The cache decorator also supports async
methods:
@cache()
async def get_data(page=1):
await some_data(page)
@app.routes()
async def data():
return dict(data=await get_data(request.query_params.page or 1))
New in version 1.2
Sometimes you would need to cache an entire response from your application. Emmett provides the Cache.response
decorator for that. Let's rewrite the example we used above: this time, instead of caching just the database selection, we will cache the entire page that Emmett will produce from our route:
@app.route("/last")
@cache.response()
async def last():
posts = Post.all().select(orderby=~Post.date, limitby=(0, 10))
return dict(posts=posts)
The main difference from the above examples is that, in case of available cached content, everything that would happened inside your route and template code won't be executed; instead, Emmett will return the final response body and its headers from the ones available in the cache.
Note: this means that also nothing contained in the
pipe
,on_pipe_success
andon_pipe_failure
methods of the pipes in your route pipeline won't be executed. In case you need execution of code on cached routes you should use theopen
andclose
methods of the pipes.
Mind that Emmett will cache only contents on GET and HEAD requests that returns a 200 response code. This is intended to avoid unwanted cached mechanism on your application.
The Cache.response
method accepts also some parameters you might want to use:
parameter | default value | description |
---|---|---|
duration | 'default' |
the duration (in seconds) the cached content should be considered valid |
query_params | True |
tells Emmett to consider the request's query parameters to generate different cached contents |
language | True |
tells Emmett to consider the clients language to generate different cached contents |
hostname | False |
tells Emmett to consider the path hostname to generate different cached contents |
headers | [] |
an additional list of headers Emmett should use to generate different cached contents |
In some cases, you might need to cache all the routes contained in an application module. In order to achieve this, you can use the cache
parameter when you define your module:
mod = app.module(__name__, 'mymodule', cache=cache.response())
Changed in version 1.2
As we saw in the sections above, the common usage of cache is to call the Cache
instance with a callable object that will produce the cached contents in case they are not available in the cache.
In all the cases you need to perform operations on the cache dirrently, you can use the exposed methods of the Cache
instance and its handlers. Let's see them in detail.
Every time you need to access contents from cache, you can use the get
method:
value = cache.get('key')
If no contents are available, this method will return None
.
When you need to manually set contents in cache, you can use the set
method:
cache.set('key', 'value', duration=300)
Note: if you want to store the result of a callable object, you should invoke it yourself.

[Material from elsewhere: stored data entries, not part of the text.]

/-- The rows of Tables 10.2 to 10.12 and of R156 to R177, by opcode. -/
def vRow (op : Nat) : VRow :=
  match op with
  | 0x00 | 0x01 | 0x02 => ⟨.d, .s, .s, .none, .float, true, false, .zero⟩
  | 0x03 | 0x04 | 0x05 => ⟨.d, .s, .s, .s, .float, true, false, .zero⟩
  | 0x06 | 0x07 => ⟨.d, .s, .s, .none, .float, false, false, .zero⟩
  | 0x08 | 0x09 => ⟨.d, .s, .none, .none, .float, false, false, .zero⟩
  | 0x0A => ⟨.d, .s, .s, .none, .float, false, false, .zero⟩
  | 0x0B => ⟨.d, .s, .s, .none, .float, true, false, .zero⟩
  | 0x0C | 0x0D | 0x0E | 0x0F | 0x10 => ⟨.d, .s, .none, .none, .float, true, false, .zero⟩
  | 0x11 => ⟨.d, .s, .none, .none, .float, true, false, .low 1⟩
  | 0x12 => ⟨.d, .s, .none, .none, .float, false, false, .zero⟩
  | 0x13 | 0x14 | 0x15 | 0x16 | 0x17 | 0x18 => ⟨.m, .s, .s, .none, .f32, false, false, .zero⟩
  | 0x19 => ⟨.d, .s, .s, .m, .f32, false, false, .zero⟩
  | 0x1A | 0x1B => ⟨.d, .s, .s, .none, .int, false, false, .own⟩
  | 0x1C => ⟨.d, .s, .s, .none, .int, false, false, .zero⟩
  | 0x1D => ⟨.d, .s, .s, .none, .int, false, false, .low 1⟩
  | 0x1E | 0x1F | 0x20 => ⟨.d, .s, .s, .none, .int, false, false, .zero⟩
  | 0x21 => ⟨.d, .s, .none, .none, .int, false, false, .zero⟩
  | 0x22 | 0x23 | 0x24 => ⟨.d, .s, .s, .none, .int, false, false, .own⟩
  | 0x25 | 0x26 | 0x27 | 0x28 => ⟨.d, .s, .s, .none, .int, false, false, .zero⟩
  | 0x29 | 0x2A | 0x2B => ⟨.m, .s, .s, .none, .i32, false, false, .zero⟩
  | 0x2C | 0x2D | 0x2E => ⟨.d, .s, .none, .none, .f32, true, false, .own⟩
  | 0x2F => ⟨.d, .s, .s, .none, .f32, false, false, .own⟩
  | 0x30 | 0x31 => ⟨.d, .s, .none, .none, .f32, false, false, .own⟩
  | 0x32 => ⟨.d, .s, .s, .none, .f32, true, false, .low 1⟩
  | 0x33 => ⟨.d, .s, .s, .none, .f32, false, false, .low 1⟩
  | 0x34 => ⟨.d, .s, .none, .none, .f32, false, false, .own⟩
  | 0x35 => ⟨.d, .s, .none, .none, .f32, false, false, .low 2⟩
  | 0x36 => ⟨.dv, .s, .none, .none, .any, true, false, .zero⟩
  | 0x37 | 0x38 | 0x39 => ⟨.dv, .s, .none, .none, .any, false, false, .zero⟩
  | 0x3A => ⟨.dv, .s, .s, .none, .any, true, false, .zero⟩
  | 0x3B => ⟨.d, .s, .none, .none, .psum, true, false, .zero⟩
  | 0x3C => ⟨.d, .s, .s, .none, .f32, false, false, .zero⟩
  | 0x3D | 0x3E => ⟨.d, .s, .none, .none, .f32, false, false, .low 7⟩
  | 0x3F => ⟨.d, .s, .s, .none, .f32, false, false, .low 7⟩
  | 0x40 | 0x41 => ⟨.d, .s, .s, .none, .f32, false, false, .low 1⟩
  | 0x42 | 0x43 => ⟨.d, .s, .none, .none, .f32, false, false, .zero⟩
  | 0x44 => ⟨.d, .x, .none, .none, .f32, false, false, .zero⟩
  | 0x45 => ⟨.dv, .x, .none, .none, .f32, false, true, .low 7⟩
  | 0x46 => ⟨.x, .s, .none, .none, .f32, false, true, .low 8⟩
  | 0x47 => ⟨.p, .m, .none, .none, .f32, false, true, .own⟩
  | 0x48 | 0x49 | 0x4A => ⟨.m, .m, .m, .none, .f32, false, true, .zero⟩
  | 0x4B => ⟨.m, .m, .none, .none, .f32, false, true, .zero⟩
  | 0x4C => ⟨.x, .m, .none, .none, .f32, false, true, .zero⟩
  | 0x4D => ⟨.dv, .z, .none, .none, .any, true, false, .zero⟩
  | 0x4E => ⟨.dz, .s, .none, .none, .any, true, false, .zero⟩
  | 0x4F | 0x51 => ⟨.dv, .x, .none, .none, .f32, false, false, .all⟩
  | 0x50 | 0x54 => ⟨.none, .x, .s, .none, .f32, false, false, .all⟩
  | 0x52 => ⟨.dv, .x, .s, .none, .f32, false, false, .all⟩
  | 0x53 => ⟨.none, .x, .s, .s, .f32, false, false, .all⟩
  | 0x55 | 0x57 => ⟨.zw, .x, .none, .none, .f32, false, true, .all⟩
  | 0x56 => ⟨.zw, .none, .none, .none, .f32, false, true, .all⟩
  | 0x58 => ⟨.dv, .zr, .none, .none, .f32, false, true, .zero⟩
  | 0x59 => ⟨.none, .none, .none, .none, .f32, false, true, .low 4⟩
  | 0x5A => ⟨.x, .zr, .none, .none, .f32, false, true, .zero⟩
  | 0x5B => ⟨.d, .s, .s, .s, .float, false, false, .zero⟩
  | 0x5C => ⟨.d, .s, .s, .s, .float, true, false, .zero⟩
  | 0x5D => ⟨.d, .s, .none, .none, .float, true, false, .own⟩
  | 0x5E | 0x5F | 0x60 | 0x61 | 0x62 | 0x63 => ⟨.d, .s, .none, .none, .float, true, false, .zero⟩
  | 0x64 | 0x67 => ⟨.d, .s, .s, .none, .float, true, false, .zero⟩
  | 0x65 => ⟨.d, .s, .none, .none, .f32, true, false, .zero⟩
  | 0x66 => ⟨.d, .s, .none, .none, .f32, false, false, .low 2⟩
  | _ => ⟨.none, .none, .none, .none, .f32, false, true, .zero⟩

/-- A source field of kind `k` holds `c` (Table 10.1). -/
def vSrcOk (k : VKind) (c : BitVec 7) : Bool :=
  match k with
  | .none => c == 0
  | .s => c.toNat < 80
  | .z | .zr => 64 ≤ c.toNat && c.toNat < 80
  | .x => c.toNat < 64
  | .m => c.toNat < 8
  | _ => false

/-- The D and DS fields of kind `k` (Table 10.1; R145, and DS = 1 with D[5:4] ≠ 0 of Table 3.15). -/
def vDstOk (k : VKind) (d : BitVec 6) (ds : Bool) : Bool :=
  match k with
  | .none => d == 0 && !ds
  | .d => !ds || d.toNat < 16
  | .dz => ds && d.toNat < 16
  | .dv | .x => !ds
  | .p | .zw => !ds && d.toNat < 16
  | .m => !ds && d.toNat < 8
  | _ => false

/-- TYPE is one the instruction accepts. -/
def vTyOk (t : VTypes) (ty : BitVec 3) : Bool :=
  match t with
  | .float => ty.toNat ≤ 2
  | .int => 3 ≤ ty.toNat && ty.toNat ≤ 5
  | .f32 => ty == 0
  | .i32 => ty == 3
  | .any => ty.toNat ≤ 5
  | .psum => ty == 0 || ty == 3

/-- Element width in bits of a TYPE (Table 3.3). -/
def tyWidth (ty : BitVec 3) : Nat :=
  match ty.toNat with
  | 0 | 3 => 32
  | 1 | 2 | 4 => 16
  | _ => 8

/-- The IMM rules that name single values (R153, R157, R159, R160, R162, R168). -/
def vImmOwn (op : Nat) (f : VOp) : Bool :=
  let i := f.imm.toNat
  match op with
  | 0x1A | 0x1B => i < 3
  | 0x22 | 0x23 | 0x24 =>
      f.imm.extractLsb' 5 10 == 0 && (!f.imm.getLsbD 15 || (f.b == 0 && i % 32 < tyWidth f.ty))
  | 0x2C => i / 256 == 0 && i % 16 ≤ 5 && i / 16 % 16 ≤ 5
  | 0x2D => i / 256 == 0 && i % 16 ≤ 8 && 6 ≤ i / 16 % 16 && i / 16 % 16 ≤ 8
  | 0x2E => i / 256 == 0 && 6 ≤ i % 16 && i % 16 ≤ 8 && i / 16 % 16 ≤ 5
  | 0x2F => i < 2
  | 0x30 | 0x31 => i == 0 || i == 1 || i == 4 || i == 5
  | 0x34 => i < 16 && 1 ≤ i % 8 && i % 8 ≤ 5
  | 0x47 => i < 128 || i == 128
  | 0x5D => i == 0 || (256 ≤ i && i < 512)
  | _ => false

/-- A V payload holds no forbidden value (R145, R146). -/
def vOk (op : Nat) (f : VOp) : Bool :=
  let r := vRow op
  vDstOk r.d f.d f.ds && vSrcOk r.a f.a && vSrcOk r.b f.b && vSrcOk r.c f.c && vTyOk r.ty f.ty &&
    (r.rm || f.rm == 0) && (!r.mask0 || f.mask == 0) &&
    (match r.imm with
     | .zero => f.imm == 0
     | .all => true
     | .low n => f.imm.toNat < 2 ^ n
     | .own => vImmOwn op f)

/-- A K payload's unused fields and its K value (Table 6.9, R90, R91, R94, R95). -/
def kOk (op : Nat) (f : FmtK) : Bool :=
  match op with
  | 0x30 => f.d == 0 && f.k == 0
  | 0x32 => f.d == 0 && f.k == 0
  | 0x4F | 0x50 => f.d == 0 && f.a == 0 && f.k.toNat ≤ 3
  | 0x57 => true
  | 0x58 => f.a == 0 && f.k.toNat ≤ 3
  | _ => f.d == 0 && f.a == 0 && f.k == 0

/-- An S payload holds no forbidden value (R71, R79, R92, R325, R328, R350). -/
def sOk (op : Nat) (b : SBody) : Bool :=
  match b with
  | .rr f =>
      if op == 0x13 || op == 0x14 then f.b == 0
      else if 0x21 ≤ op && op ≤ 0x26 then f.d.toNat < 16
      else true
  | .ri f =>
      if 0x1C ≤ op && op ≤ 0x1E then f.imm.toNat < 64
      else if 0x27 ≤ op && op ≤ 0x2A then f.d.toNat < 16
      else true
  | .li _ => true
  | .pl f => f.d.toNat < 16 && f.a.toNat < 16 && f.b.toNat < 16 &&
      (op != 0x2E || (f.b == 0 && !f.na && !f.nb))
  | .bo _ => true
  | .lp f => op == 0x34 || f.cnt.toNat % 4 == 0
  | .sg _ => true
  | .sr f => op == 0x39 || f.val.toNat % 16 == 0
  | .wv f => 8 ≤ f.a.toNat && f.a.toNat ≤ 56 && f.a.toNat % 8 == 0
  | .k f => kOk op f
  | .tc _ => true
  | .gm f => if op == 0x3E || op == 0x43 then f.d.toNat ≤ 62 else if op == 0x51 then f.d == 0 else true
  | .ga _ => true
  | .gf f => if op == 0x52 then f.scope == 0 else f.scope.toNat ≤ 10
  | .fw f =>
      match op with
      | 0x59 => f.b == 0 && f.sub.toNat ≤ 1
      | 0x5D => f.b == 0 && f.sub.toNat ≤ 2
      | 0x5A => f.sub.toNat ≤ 1
      | 0x5E => f.b == 0 && f.sub == 0
      | 0x5F => f.a == 0 && f.b == 0 && f.sub == 0
      | _ => f.b == 0

/-- An operand code of an M payload (R203). -/
def mOperandOk (c : BitVec 7) : Bool := c.toNat < 80

/-- An M payload holds no forbidden value (R203 to R221). -/
def mOk (op : Nat) (b : MBody) : Bool :=
  match b with
  | .mp f =>
      if op ≤ 5 then
        mOperandOk f.inp && mOperandOk f.out && (op == 0 || !f.rev) &&
          (match f.ofmt.toNat with
           | 0 => true
           | 1 => f.out == 0
           | 2 => op == 0 && !f.rev
           | _ => false)
      else f.inp == 0 && f.out == 0 && !f.rev && f.ofmt == 0
  | .gr f =>
      mOperandOk f.inp && mOperandOk f.out && mOperandOk f.gin && mOperandOk f.gout && !f.rev &&
        (f.ofmt == 0 || (f.ofmt == 1 && f.out == 0)) &&
        !(f.ofmt == 0 && f.out == f.gout && f.out.toNat < 64)
  | .pl f => f.k0.toNat + f.nm1.toNat ≤ 63 && (op == 0x0D || !f.clr)
  | .ls _ => true
  | .ad _ => true
  | .nt _ => true
  | .fl f =>
      match op with
      | 0x12 => f.d == 0 && f.fl.toNat < 4
      | 0x14 => f.fl.toNat < 2
      | 0x15 => f.d == 0 && f.fl.toNat < 4
      | _ => f.d == 0 && f.fl != 0

/-- A C payload holds no forbidden value (R254, R255, R259 to R278). -/
def cOk (op : Nat) (b : CBody) : Bool :=
  match b with
  | .t f =>
      match op with
      | 0x06 => f.xb != 0 && f.tid == 0 && f.msk == 0
      | 0x07 | 0x1D | 0x1F => f.msk == 0
      | 0x13 | 0x14 | 0x15 | 0x16 => f.xa == 0 && f.msk == 0 && f.spa == 0
      | 0x1E => f.xa == 0
      | _ => f.xa == 0 && f.msk == 0
  | .l _ => true
  | .r _ => true
  | .w f =>
      match op with
      | 0x0B => f.k == 0
      | 0x0C => f.xa == 0 && f.k.toNat ≤ 256
      | _ => f.xa == 0 && f.k == 0
  | .gq f => f.ch == 0
  | .q f => f.n != 0 && f.n.toNat ≤ 64
  | .ks f => op != 0x0E || f.ch == 0
  | .kn f => f.ch == 0
  | .kz _ => true
  | .kr _ => true
  | .kp _ => true
  | .km _ => true
  | .kw _ => true
  | .kg f => f.scope.toNat ≤ 10
  | .kc f => f.cmp.toNat ≤ 3

/-- The payload holds no forbidden value (cause 0x06). -/
def View.ok : View → Bool
  | .s op b => sOk op b
  | .v op f => vOk op f
  | .m op b => mOk op b
  | .c op b => cOk op b
  | .event => true

/-- The SUB value a SEMA row stands for (Table 24.7). -/
def semaSubOk : Instr → Bool
  | .semaAcquire f => f.sub == 0
  | .semaRelease f => f.sub == 1
  | .semaQuery f => f.sub == 2
  | _ => true

/-- The operation holds no forbidden payload value; an event has no payload. -/
def Instr.payloadOk (i : Instr) : Bool := semaSubOk i && i.view.ok

end Sys2Proof
end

You can implement a manual check-and-set policy using get
and set
methods:
value = cache.get('key')
if not value:
value = 'somevalue'
cache.set('key', value, duration=300)
The last example can be written in a compact way using the get_or_set
method:
value = cache.get_or_set('key', 'somevalue', duration=300)
Note: as we saw for the
set
method, if you want to store the result of a callable object, you should invoke it yourself.
New in version 2.0
The get_or_set
behaviour can also be used with awaitable functions and objects, just use the provided get_or_set_loop
method for that:
async def somefunction():
return 'value'
value = await cache.get_or_set_loop('key', somefunction, duration=300)
Whenever you need to manually delete contents from cache, you can use the clear
method:
cache.clear('key')
And if you need to clear the entire cache you can invoke the clear method without arguments.
Note: on redis, a key containing * will mean clearing all the existing keys with that pattern. So calling
cache.clear('user*')
will delete all the contents for keys starting with user.